Words of encouragement from GW on the direction of the economy.
The U.S. president said the government has acted on several fronts, including injecting hundreds of billions of dollars into the financial system, coordinating a global cut in interest rates, and expanding the amount of money that is insured in savings accounts.
“Fellow citizens, we can solve this crisis and we will,” Bush said.
`Aggressive’ Plan
“The plan we are executing is aggressive,” Bush said. “It will take time to have its full impact. It is flexible enough to adapt as the situation changes. And it is big enough to work.”
Bush meets tomorrow with finance ministers from the Group of Seven industrial nations, as his predecessor, former President Bill Clinton, did with the group during a 1998 financial crisis.
Tomorrow’s meeting will be at 7:15 a.m. at the White House, and the president will make a statement at 8:05 a.m., White House spokeswoman Dana Perino said.
Perino, responding to questions, said Bush remains “open to the idea of a G-8 meeting at some point.” The G-7 includes the U.S., U.K., France, Germany, Italy, Japan and Canada. The G-8 includes Russia as well.

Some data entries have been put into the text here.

-- ==== Sys2Proof/Machine/Lanes.lean ====
section
/-! DEFINITION. Physical lanes of a port (R364–R368, R381–R392): maps, spares, lane moves, calibration, comb-line moves
and feed handover (11_optical_ports_and_laser_feeds.md). -/

namespace Sys2Proof.Machine

/-! ### Modes, maps and spares (R21, R365, R283) -/

/-- The mode of an I/O die (R21): 0 matched, 1 lineage, 2 open. -/
def ioMode (m : Mod) (i : Nat) : Nat := m.fld MOD_DIE_MODE MOD_DIE_MODE_IO_MODE / 4 ^ i % 4

/-- Spare lanes per port of an I/O die: an open die has those agreed (R506). -/
def nSpares (m : Mod) (i : Nat) : Nat :=
  if ioMode m i = 0 then 2 else if ioMode m i = 1 then 0
  else min 2 (bitsOf (m.link (40 + i)).agreed (8 * 17) 8)

def noLane : Nat := 0x1F
def mapReg (tx : Bool) (p l : Nat) : Nat :=
  if tx then (if l < 8 then PT_TXMAP_LO p else PT_TXMAP_HI p) else (if l < 8 then PT_RXMAP_LO p else PT_RXMAP_HI p)
def mapFld (l : Nat) : Fld := ⟨8 * (l % 8), 5⟩
/-- The physical lane of a logical lane (R365). -/
def Mod.laneOf (m : Mod) (tx : Bool) (p l : Nat) : Nat := m.fld (mapReg tx p l) (mapFld l)
def setLane (tx : Bool) (p l x : Nat) : Act := setF (mapReg tx p l) (mapFld l) x
/-- The logical lane that a physical lane carries. -/
def Mod.logicalOn (m : Mod) (tx : Bool) (p x : Nat) : Option Nat := (List.range 16).find? fun l => m.laneOf tx p l = x

def useFld (x : Nat) : Fld := if x = 16 then PT_SPARE_USE16 else PT_SPARE_USE17
def logFld (x : Nat) : Fld := if x = 16 then PT_SPARE_LOGICAL16 else PT_SPARE_LOGICAL17
def feedFld (x : Nat) : Fld := if x = 16 then PT_SPARE_FEED16 else PT_SPARE_FEED17
/-- USE of a transmit spare: 0 free, 1 calibration, 2 moved, 3 retired lane, 4 training, 5 unusable, 6 shuttle. -/
def Mod.spareUse (m : Mod) (p x : Nat) : Nat := m.fld (PT_SPARE p) (useFld x)
def setSpare (p x use l : Nat) : Act := acts [
  setF (PT_SPARE p) (useFld x) use,
  setF (PT_SPARE p) (logFld x) (if use = 1 ∨ use = 2 ∨ use = 3 ∨ use = 6 then l else 0)]

def laneReg (tx : Bool) (p x : Nat) : Nat := if tx then PT_TX_LANE p x else PT_RX_LANE p x
def lockFld : Fld := PT_TX_LANE_LOCK
def levelFld : Fld := PT_TX_LANE_LEVEL
def activeFeed (m : Mod) (i : Nat) : Nat := 2 * i + m.fld (LS_DIE i) LS_DIE_ACTIVE
def lineLevel (m : Mod) (f l : Nat) : Nat := m.fld (LS_LINE f l) LS_LINE_LEVEL

/-- What R283 yields: a spare, lane 16 once its calibration is abandoned, or none. -/
inductive SparePick where
  | take (x : Nat)
  | afterCal
  | none
  deriving DecidableEq, Repr

/-- The spare a lane of a port takes (R283). A receive lane that asks for lane 16 while the neighbour calibrates over it has the
neighbour abandon that calibration (R390). -/
def pickSpare (m : Mod) (tx : Bool) (p : Nat) : SparePick :=
  let n := nSpares m (p / 8)
  let x := m.port p
  let free : Nat → Bool := fun s => decide (s < 16 + n) &&
    (if tx then decide (m.spareUse p s = 0) && !x.retiredTx.contains s
     else (m.logicalOn false p s).isNone && !x.retiredRx.contains s && !x.retraining.contains (s, false) &&
       decide (x.moveR.map (·.dst) ≠ some s))
  if free 16 ∨ (!tx ∧ x.calR) then .take 16
  else if tx ∧ 0 < n ∧ m.spareUse p 16 = 1 then .afterCal
  else if free 17 then .take 17
  else .none

/-! ### Frames (R382, R383) -/

/-- One step of CRC-8, polynomial 0x107, most significant bit first (log 20). -/
def crc8Bits : Nat → Nat → Nat
  | 0, c => c
  | n + 1, c => crc8Bits n (if c.testBit 7 then (2 * c % 0x100) ^^^ 0x07 else 2 * c)
def crc8 (bs : List Byte) : Nat := bs.foldl (fun c b => crc8Bits 8 (c ^^^ b.toNat)) 0

def frType (f : Word) : Nat := bitsOf f 0 4
def frLogical (f : Word) : Nat := bitsOf f 4 5
def frPhys (f : Word) : Nat := bitsOf f 9 5
def frCause (f : Word) : Nat := bitsOf f 14 3
def frEpoch (f : Word) : Nat := bitsOf f 32 16

/-- A frame of a port, with its CRC. -/
def mkFrame (type l x cause epoch serial : Nat) : Word :=
  let v := type + l % 32 * 2 ^ 4 + x % 32 * 2 ^ 9 + cause % 8 * 2 ^ 14 + epoch % 2 ^ 16 * 2 ^ 32 + serial % 2 ^ 8 * 2 ^ 48
  BitVec.ofNat 64 (v + crc8 (leBytes 7 v) * 2 ^ 56)

/-- A frame that is not ignored: its CRC and its epoch hold, and its TYPE is the command's. -/
def frameOk (m : Mod) (p : Nat) (type : Nat) (f : Word) : Bool :=
  decide (frType f = type ∧ bitsOf f 56 8 = crc8 (leBytes 7 (bitsOf f 0 56)) ∧
    frEpoch f = m.fld (FB_PORT_LINK p) FB_PORT_LINK_EPOCH)

def frMoveReq : Nat := 1
def frTrainStart : Nat := 2
def frTrained : Nat := 3
def frMirrorOn : Nat := 4
def frSwitched : Nat := 5
def frCalStart : Nat := 6
def frCalDone : Nat := 7
def frAbort : Nat := 8
def frMap : Nat := 9
def frAck : Nat := 10

/-- Sends a new frame; `slot` says whether it is repeated as the transmitter's (some true) or the receiver's (some
false), or not at all. -/
def sendFrame (p type l x cause : Nat) (slot : Option Bool) : Act := .look fun m =>
  let serial := ((m.port p).lmcSerial.toNat + 1) % 256
  let f := mkFrame type l x cause (m.fld (FB_PORT_LINK p) FB_PORT_LINK_EPOCH) serial
  acts [
    modPort p (fun y => { y with
      lmcSerial := BitVec.ofNat 8 serial
      lmcTx := if slot = some true then some ⟨f, 1⟩ else y.lmcTx
      lmcRx := if slot = some false then some ⟨f, 1⟩ else y.lmcRx }),
    emit (.lmc p f)]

The G-7 ministers and central bankers are meeting today in Washington, facing a breakdown in investor confidence in their ability to end the credit freeze endangering the global economy.
Threatened by the worst economic outlook in a quarter century, officials arrived in Washington still without the broad- based strategy that investors were seeking, raising the risk of further turmoil if their remedies disappoint.
Among the options: a proposal by U.K. Chancellor Alistair Darling for nations to guarantee lending between banks, a suggestion that U.S. Treasury Secretary Henry Paulson hasn’t ruled out.
I feel so much better about everything now. But may I suggest that they need to pick a tool and get to f*cking work!